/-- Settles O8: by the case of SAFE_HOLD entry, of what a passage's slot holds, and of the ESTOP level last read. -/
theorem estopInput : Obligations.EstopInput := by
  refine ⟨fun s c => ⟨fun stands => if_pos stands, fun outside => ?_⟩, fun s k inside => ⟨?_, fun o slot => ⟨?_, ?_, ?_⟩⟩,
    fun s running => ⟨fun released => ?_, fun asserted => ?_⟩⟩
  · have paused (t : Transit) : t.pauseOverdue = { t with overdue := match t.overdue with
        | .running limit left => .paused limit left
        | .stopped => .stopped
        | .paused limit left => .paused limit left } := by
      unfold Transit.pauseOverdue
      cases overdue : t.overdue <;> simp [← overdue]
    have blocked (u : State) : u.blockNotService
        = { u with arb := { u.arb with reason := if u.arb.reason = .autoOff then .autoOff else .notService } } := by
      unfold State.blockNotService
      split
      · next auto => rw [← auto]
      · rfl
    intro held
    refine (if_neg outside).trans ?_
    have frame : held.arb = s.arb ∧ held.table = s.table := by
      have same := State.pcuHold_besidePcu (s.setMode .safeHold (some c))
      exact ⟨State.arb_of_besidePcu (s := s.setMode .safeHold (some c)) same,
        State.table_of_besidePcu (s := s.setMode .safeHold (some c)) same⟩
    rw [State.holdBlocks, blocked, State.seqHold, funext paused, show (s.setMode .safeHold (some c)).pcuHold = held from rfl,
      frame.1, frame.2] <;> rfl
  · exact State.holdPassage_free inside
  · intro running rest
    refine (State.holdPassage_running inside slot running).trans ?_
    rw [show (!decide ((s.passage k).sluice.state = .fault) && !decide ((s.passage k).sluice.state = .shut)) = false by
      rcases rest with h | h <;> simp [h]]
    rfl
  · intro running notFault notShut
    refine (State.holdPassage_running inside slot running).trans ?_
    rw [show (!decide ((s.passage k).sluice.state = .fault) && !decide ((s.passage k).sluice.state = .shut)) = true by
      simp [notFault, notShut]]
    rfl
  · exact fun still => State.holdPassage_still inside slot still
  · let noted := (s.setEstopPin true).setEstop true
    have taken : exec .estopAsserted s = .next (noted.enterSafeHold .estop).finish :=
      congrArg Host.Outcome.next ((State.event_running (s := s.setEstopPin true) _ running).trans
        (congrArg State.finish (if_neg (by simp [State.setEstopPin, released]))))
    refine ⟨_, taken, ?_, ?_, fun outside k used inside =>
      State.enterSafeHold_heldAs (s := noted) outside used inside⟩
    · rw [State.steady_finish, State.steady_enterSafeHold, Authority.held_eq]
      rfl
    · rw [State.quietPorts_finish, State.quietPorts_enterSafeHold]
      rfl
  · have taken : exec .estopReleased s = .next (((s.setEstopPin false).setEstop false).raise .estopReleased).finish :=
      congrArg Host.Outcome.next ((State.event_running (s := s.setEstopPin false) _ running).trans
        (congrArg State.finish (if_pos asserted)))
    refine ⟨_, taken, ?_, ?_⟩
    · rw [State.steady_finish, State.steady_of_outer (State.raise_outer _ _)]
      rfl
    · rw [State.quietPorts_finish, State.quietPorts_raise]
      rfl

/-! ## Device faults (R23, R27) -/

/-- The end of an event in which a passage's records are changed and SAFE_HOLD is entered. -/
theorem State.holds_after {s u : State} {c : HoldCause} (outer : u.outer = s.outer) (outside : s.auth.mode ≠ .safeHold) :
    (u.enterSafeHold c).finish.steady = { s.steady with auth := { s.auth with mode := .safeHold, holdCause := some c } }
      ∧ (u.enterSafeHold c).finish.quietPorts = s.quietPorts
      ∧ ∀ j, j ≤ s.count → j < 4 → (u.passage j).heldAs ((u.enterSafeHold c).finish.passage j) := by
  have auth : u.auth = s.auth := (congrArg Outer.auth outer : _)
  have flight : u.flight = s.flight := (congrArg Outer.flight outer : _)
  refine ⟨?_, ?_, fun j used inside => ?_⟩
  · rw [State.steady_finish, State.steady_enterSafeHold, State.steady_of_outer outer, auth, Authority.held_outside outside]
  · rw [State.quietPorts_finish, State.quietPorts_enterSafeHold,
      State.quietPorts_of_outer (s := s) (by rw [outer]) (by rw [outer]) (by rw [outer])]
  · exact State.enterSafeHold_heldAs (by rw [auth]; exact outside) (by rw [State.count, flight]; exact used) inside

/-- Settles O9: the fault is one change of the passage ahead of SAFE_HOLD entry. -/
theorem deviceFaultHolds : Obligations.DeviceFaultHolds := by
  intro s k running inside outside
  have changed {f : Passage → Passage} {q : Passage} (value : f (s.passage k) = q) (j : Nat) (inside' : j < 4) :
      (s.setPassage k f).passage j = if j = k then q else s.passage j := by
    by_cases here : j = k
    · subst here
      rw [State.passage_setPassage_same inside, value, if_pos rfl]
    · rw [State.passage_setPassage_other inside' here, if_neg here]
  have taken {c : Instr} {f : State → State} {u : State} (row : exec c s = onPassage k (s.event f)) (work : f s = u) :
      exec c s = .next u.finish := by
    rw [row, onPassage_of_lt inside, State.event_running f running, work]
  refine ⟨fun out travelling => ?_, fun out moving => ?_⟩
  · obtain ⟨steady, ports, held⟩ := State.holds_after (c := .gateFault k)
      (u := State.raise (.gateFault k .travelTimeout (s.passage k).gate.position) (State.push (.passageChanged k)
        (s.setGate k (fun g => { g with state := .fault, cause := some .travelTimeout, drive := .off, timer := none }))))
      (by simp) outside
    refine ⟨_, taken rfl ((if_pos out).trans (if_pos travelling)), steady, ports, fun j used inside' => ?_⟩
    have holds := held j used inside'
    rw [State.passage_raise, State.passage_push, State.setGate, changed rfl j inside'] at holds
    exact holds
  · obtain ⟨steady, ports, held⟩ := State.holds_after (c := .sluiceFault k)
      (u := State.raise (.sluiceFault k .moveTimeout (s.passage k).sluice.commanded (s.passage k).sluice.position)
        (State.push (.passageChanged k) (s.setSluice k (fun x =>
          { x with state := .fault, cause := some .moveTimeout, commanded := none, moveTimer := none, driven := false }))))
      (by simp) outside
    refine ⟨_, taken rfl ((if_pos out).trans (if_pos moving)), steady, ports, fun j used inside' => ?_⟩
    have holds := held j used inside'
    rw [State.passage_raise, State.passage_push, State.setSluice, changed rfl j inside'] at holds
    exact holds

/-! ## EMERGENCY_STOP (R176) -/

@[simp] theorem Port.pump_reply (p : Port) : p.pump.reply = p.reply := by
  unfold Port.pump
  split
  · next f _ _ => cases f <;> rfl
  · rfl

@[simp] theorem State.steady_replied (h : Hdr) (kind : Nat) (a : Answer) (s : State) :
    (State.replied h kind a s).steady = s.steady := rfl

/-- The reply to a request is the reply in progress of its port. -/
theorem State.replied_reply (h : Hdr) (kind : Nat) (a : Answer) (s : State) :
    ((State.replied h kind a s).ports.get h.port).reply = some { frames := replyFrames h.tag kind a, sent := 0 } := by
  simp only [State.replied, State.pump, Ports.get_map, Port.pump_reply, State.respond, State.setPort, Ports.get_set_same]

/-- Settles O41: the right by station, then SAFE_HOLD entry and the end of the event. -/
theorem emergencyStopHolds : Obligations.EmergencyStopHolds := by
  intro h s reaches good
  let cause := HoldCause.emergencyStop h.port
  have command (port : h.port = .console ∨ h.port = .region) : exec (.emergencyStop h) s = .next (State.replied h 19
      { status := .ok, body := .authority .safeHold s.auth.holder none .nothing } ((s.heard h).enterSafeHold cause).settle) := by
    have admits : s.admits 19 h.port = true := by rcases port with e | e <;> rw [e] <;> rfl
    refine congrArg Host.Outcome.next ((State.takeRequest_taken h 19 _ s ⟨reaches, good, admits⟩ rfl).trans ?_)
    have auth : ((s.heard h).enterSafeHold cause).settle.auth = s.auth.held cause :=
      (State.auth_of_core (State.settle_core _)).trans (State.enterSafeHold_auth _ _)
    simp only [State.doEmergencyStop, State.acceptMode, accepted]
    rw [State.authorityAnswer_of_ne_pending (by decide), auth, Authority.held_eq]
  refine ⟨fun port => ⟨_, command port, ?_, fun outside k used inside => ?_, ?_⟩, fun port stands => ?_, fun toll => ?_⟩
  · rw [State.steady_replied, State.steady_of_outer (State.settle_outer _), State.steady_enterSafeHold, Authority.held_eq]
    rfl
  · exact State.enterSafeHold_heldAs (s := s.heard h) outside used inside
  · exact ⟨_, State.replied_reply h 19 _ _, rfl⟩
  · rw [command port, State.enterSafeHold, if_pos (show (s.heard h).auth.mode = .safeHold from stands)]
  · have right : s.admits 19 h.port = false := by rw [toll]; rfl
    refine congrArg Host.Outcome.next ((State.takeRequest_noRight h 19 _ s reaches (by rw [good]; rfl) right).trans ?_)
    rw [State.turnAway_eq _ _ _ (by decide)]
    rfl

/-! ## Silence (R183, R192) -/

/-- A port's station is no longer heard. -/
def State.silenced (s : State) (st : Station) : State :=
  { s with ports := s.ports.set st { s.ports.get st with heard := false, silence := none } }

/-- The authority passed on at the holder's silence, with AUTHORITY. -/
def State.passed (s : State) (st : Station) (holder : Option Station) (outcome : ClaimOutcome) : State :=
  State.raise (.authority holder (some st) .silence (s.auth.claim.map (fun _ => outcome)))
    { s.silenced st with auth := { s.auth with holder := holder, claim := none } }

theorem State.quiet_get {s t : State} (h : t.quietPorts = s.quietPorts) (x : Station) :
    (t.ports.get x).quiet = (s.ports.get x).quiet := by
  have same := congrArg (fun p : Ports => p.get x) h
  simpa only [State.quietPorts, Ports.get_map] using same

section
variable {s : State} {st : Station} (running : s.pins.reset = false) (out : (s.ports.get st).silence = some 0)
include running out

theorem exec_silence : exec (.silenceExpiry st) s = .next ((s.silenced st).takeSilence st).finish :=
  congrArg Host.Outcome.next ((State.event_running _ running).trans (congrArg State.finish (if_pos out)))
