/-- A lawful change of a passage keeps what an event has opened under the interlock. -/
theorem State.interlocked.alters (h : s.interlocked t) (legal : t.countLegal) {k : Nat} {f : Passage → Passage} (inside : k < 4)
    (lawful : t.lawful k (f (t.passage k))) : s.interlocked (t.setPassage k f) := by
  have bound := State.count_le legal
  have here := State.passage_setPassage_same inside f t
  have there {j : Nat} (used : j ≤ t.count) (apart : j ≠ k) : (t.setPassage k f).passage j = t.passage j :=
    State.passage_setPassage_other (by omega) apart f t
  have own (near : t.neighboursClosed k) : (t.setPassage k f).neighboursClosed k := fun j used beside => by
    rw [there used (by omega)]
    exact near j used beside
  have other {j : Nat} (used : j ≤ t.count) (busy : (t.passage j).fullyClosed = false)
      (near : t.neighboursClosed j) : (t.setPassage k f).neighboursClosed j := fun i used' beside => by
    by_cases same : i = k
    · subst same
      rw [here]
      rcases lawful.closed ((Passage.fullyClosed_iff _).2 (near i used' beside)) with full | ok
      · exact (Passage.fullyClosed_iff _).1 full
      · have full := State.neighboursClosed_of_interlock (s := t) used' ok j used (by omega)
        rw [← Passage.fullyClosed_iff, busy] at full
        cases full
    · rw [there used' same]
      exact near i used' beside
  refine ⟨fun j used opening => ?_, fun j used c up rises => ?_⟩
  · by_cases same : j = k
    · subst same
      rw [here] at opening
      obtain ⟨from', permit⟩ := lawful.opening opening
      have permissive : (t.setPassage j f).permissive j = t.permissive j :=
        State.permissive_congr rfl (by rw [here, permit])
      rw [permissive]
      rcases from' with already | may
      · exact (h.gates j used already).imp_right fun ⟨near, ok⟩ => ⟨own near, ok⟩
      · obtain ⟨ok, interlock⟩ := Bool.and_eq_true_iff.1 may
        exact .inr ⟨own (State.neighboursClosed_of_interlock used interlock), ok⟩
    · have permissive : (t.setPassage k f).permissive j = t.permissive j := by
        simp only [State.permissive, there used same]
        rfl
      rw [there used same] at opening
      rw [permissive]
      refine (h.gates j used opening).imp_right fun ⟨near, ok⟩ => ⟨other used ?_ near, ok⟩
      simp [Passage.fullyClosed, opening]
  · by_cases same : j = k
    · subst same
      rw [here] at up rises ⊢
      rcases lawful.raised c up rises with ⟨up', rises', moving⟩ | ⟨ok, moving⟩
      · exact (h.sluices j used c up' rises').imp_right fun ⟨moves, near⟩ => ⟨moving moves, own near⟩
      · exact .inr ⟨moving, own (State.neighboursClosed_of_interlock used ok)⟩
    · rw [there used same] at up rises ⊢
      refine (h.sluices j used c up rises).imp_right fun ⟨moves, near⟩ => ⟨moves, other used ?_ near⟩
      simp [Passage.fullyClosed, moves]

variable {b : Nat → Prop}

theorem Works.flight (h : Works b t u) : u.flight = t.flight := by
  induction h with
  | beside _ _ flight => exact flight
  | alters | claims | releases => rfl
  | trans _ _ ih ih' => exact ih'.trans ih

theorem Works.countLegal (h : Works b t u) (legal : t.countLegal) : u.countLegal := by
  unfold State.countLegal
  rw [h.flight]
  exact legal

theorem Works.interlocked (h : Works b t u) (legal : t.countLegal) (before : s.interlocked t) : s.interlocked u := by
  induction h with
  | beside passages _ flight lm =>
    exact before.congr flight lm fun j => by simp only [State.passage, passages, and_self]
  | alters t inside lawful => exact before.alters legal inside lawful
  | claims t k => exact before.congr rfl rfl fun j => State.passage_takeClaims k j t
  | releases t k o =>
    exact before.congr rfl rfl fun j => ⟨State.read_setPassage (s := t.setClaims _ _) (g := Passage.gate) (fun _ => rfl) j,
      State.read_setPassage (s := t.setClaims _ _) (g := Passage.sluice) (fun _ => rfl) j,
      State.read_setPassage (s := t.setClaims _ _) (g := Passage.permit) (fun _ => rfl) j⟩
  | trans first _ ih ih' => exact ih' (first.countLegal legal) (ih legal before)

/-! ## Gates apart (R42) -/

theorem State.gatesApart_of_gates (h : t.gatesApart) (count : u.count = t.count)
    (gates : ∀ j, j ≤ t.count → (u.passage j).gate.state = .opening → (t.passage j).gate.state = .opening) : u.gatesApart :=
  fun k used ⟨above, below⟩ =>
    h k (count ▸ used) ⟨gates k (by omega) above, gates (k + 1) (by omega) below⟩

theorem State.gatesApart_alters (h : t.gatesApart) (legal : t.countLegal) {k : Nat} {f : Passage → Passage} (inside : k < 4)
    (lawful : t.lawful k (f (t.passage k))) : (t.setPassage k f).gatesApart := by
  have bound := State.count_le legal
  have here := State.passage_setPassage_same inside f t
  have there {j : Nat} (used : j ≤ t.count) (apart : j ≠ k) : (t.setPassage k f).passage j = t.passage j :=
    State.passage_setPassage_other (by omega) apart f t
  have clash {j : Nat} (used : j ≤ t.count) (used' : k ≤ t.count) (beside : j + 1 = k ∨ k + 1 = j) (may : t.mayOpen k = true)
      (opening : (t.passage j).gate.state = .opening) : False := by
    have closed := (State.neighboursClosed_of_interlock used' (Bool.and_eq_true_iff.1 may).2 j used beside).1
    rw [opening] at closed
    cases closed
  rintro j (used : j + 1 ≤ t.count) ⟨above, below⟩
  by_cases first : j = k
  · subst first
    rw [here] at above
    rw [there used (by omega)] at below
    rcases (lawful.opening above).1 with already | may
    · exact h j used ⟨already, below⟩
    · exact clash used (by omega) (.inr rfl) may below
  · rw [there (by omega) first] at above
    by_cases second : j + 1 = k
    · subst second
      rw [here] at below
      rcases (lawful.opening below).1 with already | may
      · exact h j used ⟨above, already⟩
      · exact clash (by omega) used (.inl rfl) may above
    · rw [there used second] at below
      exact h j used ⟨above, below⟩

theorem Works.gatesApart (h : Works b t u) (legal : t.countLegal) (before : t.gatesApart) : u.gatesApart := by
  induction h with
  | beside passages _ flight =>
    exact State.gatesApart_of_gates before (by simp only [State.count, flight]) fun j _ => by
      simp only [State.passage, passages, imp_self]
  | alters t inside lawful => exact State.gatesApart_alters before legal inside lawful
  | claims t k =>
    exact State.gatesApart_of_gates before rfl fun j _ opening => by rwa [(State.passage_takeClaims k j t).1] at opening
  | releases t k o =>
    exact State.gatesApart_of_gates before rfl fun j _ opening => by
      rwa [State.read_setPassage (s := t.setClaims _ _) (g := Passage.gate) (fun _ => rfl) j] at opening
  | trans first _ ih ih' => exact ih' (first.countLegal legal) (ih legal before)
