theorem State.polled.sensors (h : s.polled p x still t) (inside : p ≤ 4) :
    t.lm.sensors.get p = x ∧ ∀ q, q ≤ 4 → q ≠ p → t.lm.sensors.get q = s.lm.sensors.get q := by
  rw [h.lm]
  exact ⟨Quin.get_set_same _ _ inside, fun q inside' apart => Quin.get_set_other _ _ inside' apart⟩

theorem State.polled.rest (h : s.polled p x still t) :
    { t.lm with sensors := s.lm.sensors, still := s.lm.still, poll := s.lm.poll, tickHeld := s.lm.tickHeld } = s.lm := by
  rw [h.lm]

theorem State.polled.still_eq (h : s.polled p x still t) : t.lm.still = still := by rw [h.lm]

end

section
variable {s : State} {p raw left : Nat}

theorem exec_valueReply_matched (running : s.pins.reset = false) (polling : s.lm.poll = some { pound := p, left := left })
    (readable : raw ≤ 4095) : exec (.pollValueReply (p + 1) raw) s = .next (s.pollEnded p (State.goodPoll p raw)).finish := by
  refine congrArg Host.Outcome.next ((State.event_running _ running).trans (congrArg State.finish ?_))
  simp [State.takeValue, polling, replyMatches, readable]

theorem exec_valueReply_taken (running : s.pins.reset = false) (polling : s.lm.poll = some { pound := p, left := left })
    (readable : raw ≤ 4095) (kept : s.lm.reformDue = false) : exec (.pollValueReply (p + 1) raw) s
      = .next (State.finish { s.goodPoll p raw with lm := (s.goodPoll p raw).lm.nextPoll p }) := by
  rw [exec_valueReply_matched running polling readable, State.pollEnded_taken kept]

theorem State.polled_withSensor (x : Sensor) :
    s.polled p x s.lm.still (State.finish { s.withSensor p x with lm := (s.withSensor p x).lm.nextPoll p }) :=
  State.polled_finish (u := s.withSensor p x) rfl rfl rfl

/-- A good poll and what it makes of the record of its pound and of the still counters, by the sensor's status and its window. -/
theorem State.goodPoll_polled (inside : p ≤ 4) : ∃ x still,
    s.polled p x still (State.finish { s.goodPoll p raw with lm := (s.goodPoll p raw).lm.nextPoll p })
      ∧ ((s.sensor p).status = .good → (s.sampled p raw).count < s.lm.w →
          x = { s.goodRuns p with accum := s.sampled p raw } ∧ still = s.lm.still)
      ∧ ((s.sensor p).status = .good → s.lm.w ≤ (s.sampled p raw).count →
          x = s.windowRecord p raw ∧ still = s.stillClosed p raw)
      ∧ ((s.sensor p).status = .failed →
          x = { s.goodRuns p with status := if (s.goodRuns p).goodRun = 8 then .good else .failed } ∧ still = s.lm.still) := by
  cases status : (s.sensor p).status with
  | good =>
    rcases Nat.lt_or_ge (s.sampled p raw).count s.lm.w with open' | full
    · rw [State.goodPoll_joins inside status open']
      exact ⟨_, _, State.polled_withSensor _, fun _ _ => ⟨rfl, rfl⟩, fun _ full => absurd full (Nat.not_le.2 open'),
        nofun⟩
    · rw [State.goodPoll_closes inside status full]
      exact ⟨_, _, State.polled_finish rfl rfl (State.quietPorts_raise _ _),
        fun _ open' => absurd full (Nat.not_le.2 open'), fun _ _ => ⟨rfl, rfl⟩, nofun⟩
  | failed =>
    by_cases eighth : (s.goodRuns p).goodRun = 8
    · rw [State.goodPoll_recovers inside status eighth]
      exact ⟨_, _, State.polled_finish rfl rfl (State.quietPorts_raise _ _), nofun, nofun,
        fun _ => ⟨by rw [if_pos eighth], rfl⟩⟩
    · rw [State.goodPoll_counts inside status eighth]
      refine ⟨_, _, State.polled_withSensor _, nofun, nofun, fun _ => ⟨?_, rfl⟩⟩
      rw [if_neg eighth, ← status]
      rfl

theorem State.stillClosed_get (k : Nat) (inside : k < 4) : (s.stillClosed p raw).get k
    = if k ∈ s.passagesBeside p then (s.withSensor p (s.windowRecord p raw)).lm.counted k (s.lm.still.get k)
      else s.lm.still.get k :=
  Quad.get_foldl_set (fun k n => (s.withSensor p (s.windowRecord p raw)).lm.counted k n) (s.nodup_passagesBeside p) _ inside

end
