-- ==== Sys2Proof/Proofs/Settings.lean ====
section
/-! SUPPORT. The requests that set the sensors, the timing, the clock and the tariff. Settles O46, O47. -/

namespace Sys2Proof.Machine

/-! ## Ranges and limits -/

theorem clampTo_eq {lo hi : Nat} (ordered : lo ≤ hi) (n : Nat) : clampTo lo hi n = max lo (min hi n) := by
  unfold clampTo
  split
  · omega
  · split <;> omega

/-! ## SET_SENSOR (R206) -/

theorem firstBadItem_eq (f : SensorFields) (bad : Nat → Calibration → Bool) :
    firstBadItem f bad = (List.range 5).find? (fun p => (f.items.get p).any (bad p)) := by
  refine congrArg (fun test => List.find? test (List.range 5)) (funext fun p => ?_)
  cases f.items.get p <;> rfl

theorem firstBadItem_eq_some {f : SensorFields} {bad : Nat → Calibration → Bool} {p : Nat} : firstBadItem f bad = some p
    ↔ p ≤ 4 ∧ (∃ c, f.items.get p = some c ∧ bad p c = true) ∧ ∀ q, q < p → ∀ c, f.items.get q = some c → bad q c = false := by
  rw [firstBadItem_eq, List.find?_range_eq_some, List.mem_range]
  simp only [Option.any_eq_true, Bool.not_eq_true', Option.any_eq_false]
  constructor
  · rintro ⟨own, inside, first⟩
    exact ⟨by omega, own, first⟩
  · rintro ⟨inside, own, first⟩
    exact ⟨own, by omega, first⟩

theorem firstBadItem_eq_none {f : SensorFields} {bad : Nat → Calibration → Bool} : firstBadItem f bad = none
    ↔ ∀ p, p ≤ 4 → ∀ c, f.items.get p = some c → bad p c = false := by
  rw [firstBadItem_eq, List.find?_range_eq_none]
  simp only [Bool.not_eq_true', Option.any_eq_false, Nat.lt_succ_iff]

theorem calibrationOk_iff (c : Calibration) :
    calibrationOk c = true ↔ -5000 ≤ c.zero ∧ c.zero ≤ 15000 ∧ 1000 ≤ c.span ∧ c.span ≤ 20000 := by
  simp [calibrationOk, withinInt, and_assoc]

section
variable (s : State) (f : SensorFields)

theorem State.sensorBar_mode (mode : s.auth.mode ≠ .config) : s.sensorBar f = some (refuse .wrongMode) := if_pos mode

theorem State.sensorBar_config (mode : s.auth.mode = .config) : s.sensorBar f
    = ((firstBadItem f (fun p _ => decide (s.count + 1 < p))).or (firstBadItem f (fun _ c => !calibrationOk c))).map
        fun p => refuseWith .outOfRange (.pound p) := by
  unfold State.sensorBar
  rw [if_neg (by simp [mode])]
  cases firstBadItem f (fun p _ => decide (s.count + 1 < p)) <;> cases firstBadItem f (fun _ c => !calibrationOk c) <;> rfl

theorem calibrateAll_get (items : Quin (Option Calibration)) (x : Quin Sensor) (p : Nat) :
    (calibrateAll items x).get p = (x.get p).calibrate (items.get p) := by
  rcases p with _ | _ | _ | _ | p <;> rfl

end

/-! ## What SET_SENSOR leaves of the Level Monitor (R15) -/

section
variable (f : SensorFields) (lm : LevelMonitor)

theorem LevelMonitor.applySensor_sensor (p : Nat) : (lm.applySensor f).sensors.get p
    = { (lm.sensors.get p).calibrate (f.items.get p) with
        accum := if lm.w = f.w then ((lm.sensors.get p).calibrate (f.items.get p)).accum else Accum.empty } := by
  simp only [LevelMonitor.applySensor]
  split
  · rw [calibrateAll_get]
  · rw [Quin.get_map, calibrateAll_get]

#### AIM OF THE EXERCISE
Lines containing "counted" in the records above: how many are there? Give only the number.

#### ANSWER BOX
2